At this very moment, CCS' first USA-bound container of Moplaco coffees (see above photos) is passing inspection at CLU (Coffee Liquoring Unit) which is overseen by the Ministry of Agriculture. Every single bag is sampled from three places and then these samples are mixed and cupped before the shipment can be cleared for export. This inspection process is just one in many that coffee undergoes throughout the season before it can be shipped to our warehouse and then to you.

One of the things that is always on my mind when addressing the complexities of any origin (because they all are in some way or another), is trying to work out what people really mean when they say things and whether I'm understanding them from their point-of-view. This topic of intercultural complexity is something that coffee buyers have to consider but few have written about. Maybe it's because for some this process is reflexive. At CCS, however, intercultural communication is something we are exploring more and choosing to discuss because it is such a fundamental aspect of doing specialty coffee, which hinges on strong and trustworthy relationships between all the people throughout the supply chain.

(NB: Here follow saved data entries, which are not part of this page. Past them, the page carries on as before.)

/-- Executes UNIT_SELF_TEST_END; for a cascade member `pass` says that the device at its position has the same serial
number (R206, R542, R545, R597, R655). -/
def execUnitSelfTestEnd (unitType instNo : Nat) (pass recordOk : Bool) (s : State) : Result :=
  if unitCount unitType ≤ instNo then .fault .noSuchUnit
  else match s.tillCmd unitType instNo with
    | none => .next s
    | some c =>
      if !s.completing || s.unitState unitType instNo != 3 then .next s
      else
        let t := if unitType = 12 then s else s.logTest unitType instNo pass
        if pass then
          let t := t.setUnit unitType instNo { t.unit unitType instNo with entering := true }
          let t := if unitType = 12 then { t with indexes := FMap.mapVals t.indexes (fun _ x => x.rejoin instNo) } else t
          .next (t.finish c 0 0 0 c.flags recordOk)
        else .next ((t.unitTo unitType instNo 4 false).finish c stHW_FAULT 0 0 c.flags recordOk)

/-- R217, Table 12.2: a SELF_TEST tests the unit. -/
def State.testable (s : State) (ty n : Nat) : Bool := ty != 8 && ty != 12 && (s.unitState ty n == 2 || s.unitState ty n == 4)
/-- R217: the units that a scope selects. -/
def scopeUnits (scope ty n : Nat) : List (Nat × Nat) :=
  if scope = 1 then [(ty, n)] else (List.range 512).filterMap unitAt
/-- R217, R659, 03 (Units): a tested unit reads 3 while its test runs, then what it read before, or 4 when it failed. -/
def State.testUnit (s : State) (u : Nat × Nat) (pass : Bool) : State :=
  let before := s.unitState u.1 u.2
  ((s.unitTo u.1 u.2 3 false).logTest u.1 u.2 pass).unitTo u.1 u.2 (if pass then before else 4) false

/-- Executes SELF_TEST; `failing` are the units whose test fails (R217, R218, R658, R659). -/
def execSelfTest (ring : Nat) (dma : Dma) (failing : List (Nat × Nat)) (s : State) : Result :=
  s.runPacket 0x69 ring dma (fun ctx s =>
    let scope := num ctx.pkt 16 1
    let ty := num ctx.pkt 17 1
    let n := num ctx.pkt 18 2
    checks (([(1 < scope, stBAD_VALUE), (scope == 1 && unitCount ty ≤ n, stBAD_VALUE)] : List (Bool × Nat)) ++ replyChecks ctx.pkt 24 32 512) (fun _ =>
      if scope = 1 && ty == 8 then stays s (.gleanerTest (s.epoch + 1))
      else
        let us := (scopeUnits scope ty n).filter (fun u => s.testable u.1 u.2)
        let bad := us.filter (fun u => failing.contains u)
        let t := us.foldl (fun t u => t.testUnit u (!failing.contains u)) s
        yesReply t (info2 (us.length - bad.length) bad.length)
          [(num ctx.pkt 24 8, unitBytes (fun a b => if us.contains (a, b) then (if bad.contains (a, b) then 1 else 0) else 2) 2)]))

/-- R218: a SELF_TEST of the Gleaner that may start: the class C searches admitted before its epoch have ended. -/
def State.gleanerDue (s : State) : Option Cmd :=
  s.cmds.find? (fun c => c.stopped.isNone && (match c.work with
    | .gleanerTest e => e ≤ s.epoch && s.queries.all (fun q => q.cls != 0 || e ≤ q.admitted / 10000)
    | _ => false))

/-- Executes GLEANER_TEST_START: the test in place and its outcome (R218, R659). -/
def execGleanerTestStart (pass replyOk recordOk : Bool) (s : State) : Result :=
  if !s.completing then .next s
  else match s.gleanerDue with
    | none => .next s
    | some c =>
      let t := s.logTest 8 0 pass
      if replyOk then
        let t := t.writeReply c [(num c.pkt 24 8, unitBytes (fun a _ => if a = 8 then (if pass then 0 else 1) else 2) 2)]
        .next (t.finish c 0 (if pass then info2 1 0 else info2 0 1) 0 c.flags recordOk)
      else .next (t.finish c stDMA_WRITE 0 0 c.flags recordOk)

end Sys2Proof.Machine
end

We've found that having closer cultural similarities with our Latin American partners and their partnering government institutions has meant there is a base level of understanding about how to conduct business. This means that on average, receiving the coffees we choose from these origins are fairly straightforward. This is not generally the case with our East African suppliers and in particular, the frequently changing legislation they have to go through in order to export our coffees.

So, while it is unlikely that I will learn all the relevant ins and outs of Ethiopian business culture and communication during this prolonged stay, the goal is for us to learn and convey the current state of specialty coffee in Ethiopia and hopefully answer some questions you have about this fascinating origin.